In March 2009, the defendant, Quinnipiac University announced plans to cut its women’s volleyball team, men’s golf team, and men’s outdoor track team. At the same time, the University pledged to create a new varsity sport, competitive cheerleading, for the 2009-10 season. Plaintiffs -- five current Quinnipiac women’s varsity volleyball players, and their coach filed this lawsuit against Quinnipiac in response, in the U.S. District Court for the District of Connecticut, on April 16, 2009. They were represented by the ACLU, and their complaint alleged that Quinnipiac’s decision to eliminate its volleyball team violates Title IX of the Education Amendments of 1972 (20 U.S.C. § 162, et seq.) and its regulations (34 C.F.R. Part 106).
On May 22, 2009, the District Court (Judge Stefan Underhill) granted a preliminary injunction, preventing Quinnipiac from eliminating women's volleyball as a varsity sport. The court held that Quinnipiac's "roster management" deprived women students of equal participation opportunities in varsity sports. This worked as follows, Judge Underhill explained: Quinnipiac insisted that various women's sports have a "roster floor" -- a team count padded by athletes not actually needed for the team, so that a number of purported players actually had as their "principal role" "to provide a gender statistic rather than a meaningful contribution to the team." Conversely, as is common in competitive sports, male teams had a roster cap, so that some men interested and able to play were not afforded the chance. Accordingly, even though the gender split among varsity student athletes at Quinnipiac seemed to track the student gender demographics more generally, the Court held that this proportionality was actually illusory. Biediger v. Quinnipiac Univ., 616 F. Supp. 2d 277 (D. Conn. 2009)
About a year later, on May 20, 2010, the district court certified the class of: "All present, prospective, and future female students at Quinnipiac University who are harmed by and want to end Quinnipiac University's sex discrimination in: (1) the allocation of athletic participation opportunities; (2) the allocation of athletic financial assistance; and (3) the allocation of benefits provided to varsity athletes." 2010 WL 2017773. A bench trial was then held from June 21 to June 25, 2010, on the Title IX theory that Quinnipiac discriminated in 2009 and 2010 on the basis of sex in its allocation of athletic participation opportunities.

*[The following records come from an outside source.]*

-- ==== Sys2Proof/Machine/VisitorRequests.lean ====
section
/-! DEFINITION. The requests on visitor entries: VISITOR_ADD, VISITOR_REMOVE, VISITOR_READ, VISITOR_CREDIT,
VISITOR_ALLOW and VISITOR_SETTLE (R22, R23, R26 to R28, R31, R32, R58, R59, R79). -/

namespace Sys2Proof.Machine

/-! ## Credit figures (R23, R58) -/

/-- LIMIT from its item: absent or -1 gives UNLIMITED. -/
def limitFrom : Option Int → Option Nat
  | none => none
  | some v => if v = -1 then none else some (clamp 0 Config.max32 v).toNat

def limitAdjusted : Option Int → Bool
  | none => false
  | some v => v != -1 && outside 0 Config.max32 (some v)

/-- The top of LOW_MARK's range: LIMIT, or 2^32 - 1 when LIMIT is UNLIMITED. -/
def lowMarkTop (limit : Option Nat) : Nat := limit.getD Config.max32

/-- LOW_MARK from its item: absent gives LIMIT, or 0 when LIMIT is UNLIMITED. -/
def lowMarkFrom (limit : Option Nat) : Option Int → Nat
  | none => limit.getD 0
  | some v => (clamp 0 (lowMarkTop limit) v).toNat

def lowMarkAdjusted (limit : Option Nat) (v : Option Int) : Bool := outside 0 (lowMarkTop limit) v

/-! ## VISITOR_ADD -/

/-- The entry that a VISITOR_ADD fills (R23). -/
def visitorNew (s : State) (tag : Tag) (partner : Fin 128) (plan : Fin 8) (limit : Option Nat)
    (lowMark allowance : Nat) : Visitor :=
  { Visitor.freeEntry with
    lifecycle := .provisioned, tag := tag, partner := partner, plan := plan,
    roaming := roamingNow s partner, credit := creditOf limit lowMark 0, limit := limit,
    lowMark := lowMark, allowance := allowance }

/-- A VISITOR_ADD that has passed every check of R22 (R23). -/
def visitorFill (r : Request) (i : Nat) (tag : Tag) (partner : Fin 128) (plan : Fin 8) (s : State) :
    Answer :=
  let limit := limitFrom (arg "LIMIT" r)
  let v := visitorNew s tag partner plan limit (lowMarkFrom limit (arg "LOW_MARK" r))
    (clampedNat 0 Config.max32 0 (arg "ALLOWANCE" r))
  .done (limitAdjusted (arg "LIMIT" r) || lowMarkAdjusted limit (arg "LOW_MARK" r) ||
      outside 0 Config.max32 (arg "ALLOWANCE" r))
    [item "ROAMING" (roamingCode v.roaming), item "CREDIT" (creditCode v.credit)] []
    (s.setVisitor i v)

/-- The checks of R22 after the items are present, in its order. -/
def visitorAddChecked (r : Request) (index tag partner plan : Int) (s : State) : Answer :=
  if tag < 1 ∨ (Config.max32 : Int) < tag then .malformed .badValue
  else
    named (indexBelow Config.visitorCount index) fun i =>
    named (indexBelow 128 partner) fun a =>
    named (indexBelow 8 plan) fun b =>
    if (s.visitor i.val).lifecycle ≠ .free then .refused .refusedState
    else if (lookupTag s (BitVec.ofInt 32 tag)).isSome then .refused .duplicate
    else visitorFill r i.val (BitVec.ofInt 32 tag) a b s

def visitorAddBody (r : Request) (s : State) : Answer :=
  need (arg "INDEX" r) fun index =>
  need (arg "TAG" r) fun tag =>
  need (arg "PARTNER" r) fun partner =>
  need (arg "PLAN" r) fun plan => visitorAddChecked r index tag partner plan s

def visitorAddItems : List Name :=
  [nm "INDEX", nm "TAG", nm "PARTNER", nm "PLAN", nm "LIMIT", nm "LOW_MARK", nm "ALLOWANCE"]

/-! ## VISITOR_REMOVE -/

/-- The items of a removal from ATTACHED: LIFECYCLE, CLOSE_OUTCOME and, for QUEUED, RECORD_SEQ (R26). -/
def removeItems (lifecycle : Lifecycle) (seq : BitVec 32) (out : CloseOutcome) : List Item :=
  [item "LIFECYCLE" (lifecycleCode lifecycle), item "CLOSE_OUTCOME" (closeOutcomeCode out)] ++
    (if out = .queued then [itemC "RECORD_SEQ" seq] else [])

/-- A removal from ATTACHED up to step 3: marks cleared, the record closed, CLOSING (R28). -/
def removeClosing (i : Nat) (s : State) : State × CloseOutcome :=
  let x := closeRecord i .removed (clearMarks i s)
  (x.1.setVisitor i { x.1.visitor i with lifecycle := .closing }, x.2)

/-- Step 4: the entry becomes FREE if the queue holds no record naming it (R28, R30). -/
def removeSettled (i : Nat) (s : State) : State :=
  if queuedFor s.rcq i = 0 then becomeFree i s else refreshEngine s

/-- VISITOR_REMOVE on an ATTACHED entry (R28). -/
def removeAttached (i : Nat) (s : State) : Answer :=
  let x := removeClosing i s
  let s1 := removeSettled i x.1
  .done false (removeItems (s1.visitor i).lifecycle s.rcq.nextSeq x.2) [] s1

/-- VISITOR_REMOVE on a PROVISIONED entry (R27). -/
def removeProvisioned (i : Nat) (s : State) : Answer :=
  .done false [item "LIFECYCLE" (lifecycleCode .free)] [] (becomeFree i s)

def visitorRemoveBody (r : Request) (s : State) : Answer :=
  needEntry r fun i =>
    match (s.visitor i).lifecycle with
    | .free => .refused .refusedState
    | .closing => .refused .refusedState
    | .provisioned => removeProvisioned i s
    | .attached => removeAttached i s

def visitorRemoveItems : List Name := [nm "INDEX"]

/-! ## VISITOR_READ -/

/-- The items beginning REC_ of an open record (R32). -/
def recordItems : Option OpenRecord → List Item
  | none => []
  | some o =>
    [item "REC_ZONE" (zoneCode o.zone), item "REC_REGION" o.region.val,
     item "REC_PATH" (pathCode o.path), item "REC_PRICE_EFF" o.priceEff, item "REC_FEE" o.fee,
     item "REC_BANK" (bankCode o.bank), item "REC_ROAMING" (roamingCode o.roaming),
     item "REC_BYTES_UP" o.bytesUp, item "REC_BYTES_DOWN" o.bytesDown,
     item "REC_FREE_BYTES" o.freeBytes, item "REC_PKTS_UP" o.pktsUp,
     item "REC_PKTS_DOWN" o.pktsDown, item "REC_FEE_CHARGED" o.feeCharged,
     item "REC_CHARGE" o.charge, itemC "REC_OPEN_TIME" o.openTime]

/-- The items of a visitor entry in the order of R32. -/
def visitorItems (s : State) (i : Nat) : List Item :=
  let v := s.visitor i
  [item "INDEX" i, item "LIFECYCLE" (lifecycleCode v.lifecycle), itemC "TAG" v.tag,
   item "PARTNER" v.partner.val, item "PLAN" v.plan.val,
   item "SERVING_CELL" (cellCode v.servingCell), item "ROAMING" (roamingCode v.roaming),
   item "CREDIT" (creditCode v.credit), item "LIMIT" (limitCode v.limit),
   item "LOW_MARK" v.lowMark, item "ALLOWANCE" v.allowance, item "CHARGED" v.charged,
   item "SETTLED" v.settled, item "SPILLED" v.spilled, item "CARRY" v.carry,
   itemC "ZONES_CHARGED" v.zonesCharged, item "REVIEW_MARK" (boolCode v.reviewMark),
   item "CLOSE_MARK" (boolCode v.closeMark), item "BLOCKED" v.blocked,
   item "SPILL_COUNT" v.spillCount, item "QUEUED" (queuedFor s.rcq i)] ++ recordItems v.openRecord

/-- A read of an entry, which changes nothing (R31). -/
def readEntry (i : Nat) (s : State) : Answer := .done false (visitorItems s i) [] s

/-- A read that names its entry by TAG (R31). -/
def readByTag (tag : Int) (s : State) : Answer :=
  if tag < 1 ∨ (Config.max32 : Int) < tag then .refused .refusedIndex
  else named (lookupTag s (BitVec.ofInt 32 tag)) fun i => readEntry i s

def visitorReadBody (r : Request) (s : State) : Answer :=
  match arg "INDEX" r, arg "TAG" r with
  | none, none => .malformed .missingItem
  | some _, some _ => .malformed .badValue
  | some v, none => named (indexBelow Config.visitorCount v) fun i => readEntry i.val s
  | none, some t => readByTag t s

def visitorReadItems : List Name := [nm "INDEX", nm "TAG"]

/-! ## VISITOR_CREDIT, VISITOR_ALLOW, VISITOR_SETTLE -/

/-- The request acts on the entry it names unless that entry is FREE. -/
def onVisitor (i : Nat) (s : State) (k : Visitor → Answer) : Answer :=
  if (s.visitor i).lifecycle = .free then .refused .refusedState else k (s.visitor i)

/-- An entry with new credit figures, CREDIT evaluated at once (R58). -/
def visitorCredited (v : Visitor) (limit : Option Nat) (lowMark : Nat) : Visitor :=
  { v with limit := limit, lowMark := lowMark, credit := creditOf limit lowMark v.charged }

def visitorCreditBody (r : Request) (s : State) : Answer :=
  need (arg "INDEX" r) fun index =>
  need (arg "LIMIT" r) fun limitItem =>
  named (indexBelow Config.visitorCount index) fun i =>
  onVisitor i.val s fun v =>
    let limit := limitFrom (some limitItem)
    let w := visitorCredited v limit (lowMarkFrom limit (arg "LOW_MARK" r))
    .done (limitAdjusted (some limitItem) || lowMarkAdjusted limit (arg "LOW_MARK" r))
      [item "CREDIT" (creditCode w.credit), item "CHARGED" w.charged,
       item "LIMIT" (limitCode w.limit), item "LOW_MARK" w.lowMark] [] (s.setVisitor i.val w)

def visitorCreditItems : List Name := [nm "INDEX", nm "LIMIT", nm "LOW_MARK"]

def visitorAllowBody (r : Request) (s : State) : Answer :=
  need (arg "INDEX" r) fun index =>
  need (arg "ALLOWANCE" r) fun a =>
  named (indexBelow Config.visitorCount index) fun i =>
  onVisitor i.val s fun v =>
    let n := (clamp 0 Config.max32 a).toNat
    .done (outside 0 Config.max32 (some a))
      [item "ALLOWANCE_BEFORE" v.allowance, item "ALLOWANCE" n] []
      (s.setVisitor i.val { v with allowance := n })

def visitorAllowItems : List Name := [nm "INDEX", nm "ALLOWANCE"]

/-- An entry with its confirmed charges cleared (R79). -/
def visitorSettled (v : Visitor) : Visitor :=
  { v with charged := v.charged - (v.settled + v.spilled), settled := 0, spilled := 0 }

def visitorSettleBody (r : Request) (s : State) : Answer :=
  needEntry r fun i =>
  onVisitor i s fun v =>
    .done false
      [item "SETTLED" v.settled, item "SPILLED" v.spilled,
       item "CHARGED" (visitorSettled v).charged] [] (s.setVisitor i (visitorSettled v))

def visitorSettleItems : List Name := [nm "INDEX"]

/-! ## Meanings -/

/-- VISITOR_ADD (R22, R23). -/
def execVisitorAdd (port : Port) (s : State) : Host.Outcome State Fault Refusal :=
  request port "VISITOR_ADD" visitorAddItems visitorAddBody s

/-- VISITOR_REMOVE (R26 to R28). -/
def execVisitorRemove (port : Port) (s : State) : Host.Outcome State Fault Refusal :=
  request port "VISITOR_REMOVE" visitorRemoveItems visitorRemoveBody s

/-- VISITOR_READ (R31, R32), from the ship port or a shore port. -/
def execVisitorRead (port : Port) (s : State) : Host.Outcome State Fault Refusal :=
  request port "VISITOR_READ" visitorReadItems visitorReadBody s

/-- VISITOR_CREDIT (R58). -/
def execVisitorCredit (port : Port) (s : State) : Host.Outcome State Fault Refusal :=
  request port "VISITOR_CREDIT" visitorCreditItems visitorCreditBody s

/-- VISITOR_ALLOW (R59). -/
def execVisitorAllow (port : Port) (s : State) : Host.Outcome State Fault Refusal :=
  request port "VISITOR_ALLOW" visitorAllowItems visitorAllowBody s

/-- VISITOR_SETTLE (R79). -/
def execVisitorSettle (port : Port) (s : State) : Host.Outcome State Fault Refusal :=
  request port "VISITOR_SETTLE" visitorSettleItems visitorSettleBody s

end Sys2Proof.Machine
end

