-- ==== Sys2Proof/Certificates/Slice0/Obligations.lean ====
section
/-! DEFINITION. The statements for the provers: the laws of the device as invariants of every step, what each
command does, and the rules of the shared operations. -/

open Sys2Proof Sys2Proof.Machine

/-! ## The step and the reset -/

/-- A step runs the command at the front of the queue on the queue's rest. On an empty queue, by the model's
choice (log entry 4), the timestamp rises by one, and every tenth such step makes the 1 ms tick. At the tick every
running timer and every probe deadline loses one millisecond (whole milliseconds: log entry 5), and each expiry that
is due is made as its command where it is still due; the voyage clock rises once 1000 ticks have passed. -/
def Obligations.StepRunsTheFrontCommand : Prop :=
  (∀ (c : Instr) (rest : List Instr) (s : State), s.pending = c :: rest →
    step s = exec c (s.setPending rest)) ∧
  (∀ s : State, s.pending = [] →
    (s.clocks.tenth < 9 →
      step s = .next (s.setClocks { stamp := s.clocks.stamp + 1, tenth := s.clocks.tenth + 1 })) ∧
    (9 ≤ s.clocks.tenth →
      step s = .next (tick (s.setClocks { stamp := s.clocks.stamp + 1, tenth := 0 })))) ∧
  (∀ s : State, ∃ t : State, tickTimers s = t ∧ tick s = (dueCommands t).foldl fire t ∧
    (∀ p : Path, t.path p = { s.path p with
      settleTimer := (s.path p).settleTimer.map (· - 1)
      openTimer := (s.path p).openTimer.map (· - 1)
      probeTimer := (s.path p).probeTimer.map (· - 1)
      idleTimer := (s.path p).idleTimer.map (· - 1)
      gap := (s.path p).gap.map (· - 1)
      outstanding := (s.path p).outstanding.map (fun x => { x with left := x.left - 1 })
      survey := (t.path p).survey }) ∧
    (∀ (p : Path) (run : SurveyRun), (s.path p).survey = .inFlight run →
      (t.path p).survey = .inFlight { run with
        spacing := run.spacing.map (· - 1)
        entries := run.entries.map (fun e => match e with
          | .inFlight id sent left => .inFlight id sent (left - 1)
          | .unsent => .unsent
          | .echoed id sample => .echoed id sample
          | .lost id => .lost id) }) ∧
    (∀ p : Path, (s.path p).survey = .idle ∨ (s.path p).survey = .deferred →
      (t.path p).survey = (s.path p).survey) ∧
    (∀ p : Path, t.psl.drain.get p = (s.psl.drain.get p).map (· - 1)) ∧
    t.psl = { s.psl with
      holdDown := s.psl.holdDown.map (· - 1), period := s.psl.period.map (· - 1)
      drain := t.psl.drain } ∧
    t.drs = { s.drs with gapTimer := s.drs.gapTimer.map (· - 1) } ∧
    (∀ c : Cell, t.cell c = { s.cell c with hbTimer := (s.cell c).hbTimer.map (· - 1) }) ∧
    t.cvu = { s.cvu with cells := t.cvu.cells, grantTimer := s.cvu.grantTimer.map (· - 1) } ∧
    t.znu = { s.znu with positionTimer := s.znu.positionTimer.map (· - 1) } ∧
    t.rse = { s.rse with intervalTimer := s.rse.intervalTimer.map (· - 1) } ∧
    t.cfu = { s.cfu with clockTicks := s.cfu.clockTicks + 1 } ∧
    t = { s with
      psv := t.psv, psl := t.psl, drs := t.drs, cvu := t.cvu, znu := t.znu, rse := t.rse
      cfu := t.cfu }) ∧
  (∀ (i : Instr) (s : State),
    (∀ t : State, i ∈ dueCommands s → exec i s = .next t → fire s i = t) ∧
    (i ∉ dueCommands s → fire s i = s) ∧
    (i ∈ dueCommands s ↔
      (∃ p : Path, i = .settleTimerExpiry p ∧ (s.path p).settleTimer = some 0 ∨
        i = .openTimerExpiry p ∧ (s.path p).openTimer = some 0 ∨
        i = .probeTimerExpiry p ∧ (s.path p).probeTimer = some 0 ∨
        i = .idleTimerExpiry p ∧ (s.path p).idleTimer = some 0 ∨
        i = .recoveryGapEnd p ∧ (s.path p).gap = some 0 ∨
        i = .drainWindowExpiry p ∧ s.psl.drain.get p = some 0 ∨
        (∃ run : SurveyRun, (s.path p).survey = .inFlight run ∧
          (i = .surveyProbeDue p ∧ run.spacing = some 0 ∨
            ∃ (id : BitVec 8) (sent : BitVec 32), i = .probeDeadlineExpiry p id ∧
              .inFlight id sent 0 ∈ run.entries)) ∨
        ∃ x ∈ (s.path p).outstanding, i = .probeDeadlineExpiry p x.id ∧ x.left = 0) ∨
      (∃ c : Cell, i = .heartbeatTimerExpiry c.val ∧ (s.cell c).hbTimer = some 0) ∨
      i = .holdDownExpiry ∧ s.psl.holdDown = some 0 ∨
      i = .periodTimerExpiry ∧ s.psl.period = some 0 ∨
      i = .gapTimerExpiry ∧ s.drs.gapTimer = some 0 ∨
      i = .grantBoundary ∧ s.cvu.grantTimer = some 0 ∨
      i = .positionTimerExpiry ∧ s.znu.positionTimer = some 0 ∨
      i = .intervalExpiry ∧ s.rse.intervalTimer = some 0 ∨
      i = .voyageClockRise ∧ 1000 ≤ s.cfu.clockTicks))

Judge Underhill found for the plaintiffs in a decision published July 21, 2010. Biediger v. Quinnipiac University, 728 F.Supp.2d 62 (2010). He held that the University’s competitive cheerleading team did not qualify as a varsity sport for the purposes of Title IX and, therefore, its members could not be counted as athletic participants under the statute: "Competitive cheer may, some time in the future, qualify as a sport under Title IX; today, however, the activity is still too underdeveloped and disorganized to be treated as offering genuine varsity athletic participation opportunities for students." In addition, the Court held, Quinnipiac was impermissibly triple counting women cross-country runners, tallying them, as well, as participants in indoor and outdoor track, even when they did not in fact so participate. Finally, some of the problematic roster management continued. Cutting volleyball, the Court concluded, would only exacerbate the ongoing violation of Title XI. Accordingly, the Court prohibited the immediate elimination of women's volleyball, in 2010-2011, although it made clear that Quinnipiac could subsequently cancel that team, "so long as any decision to eliminate women's volleyball is accompanied by other changes that will bring the University into compliance with Title IX." The Court required Quinnipiac to submit a compliance plan within 60 days, which Quinnipiac did; plaintiffs opposed that plan as inadequate.
Quinnipiac appealed the underlying finding of the district court while it continued to litigate about compliance. (The court stated its view that the compliance plan was likely adequate, and set the issue of Title IX compliance for a future hearing. Quinnipiac filed a motion to terminate the injunction and the Court's supervision, and a hearing was begun in June 2012; additional days of that hearing were scheduled for March 2013.)
On appeal, in an opinion dated August 7, 2012, by Judge Reena Raggi, the Second Circuit Court of Appeals affirmed the district court's findings and injunction in their entirety. A number of organizations joined the litigation as amici curiae -- the Department of Justice Civil Rights Division and the National Women's Law Center (joined on the brief by dozens of other women's organizations) supported the plaintiffs; the Eagle Forum Education and Legal Defense Fund supported Quinnipiac.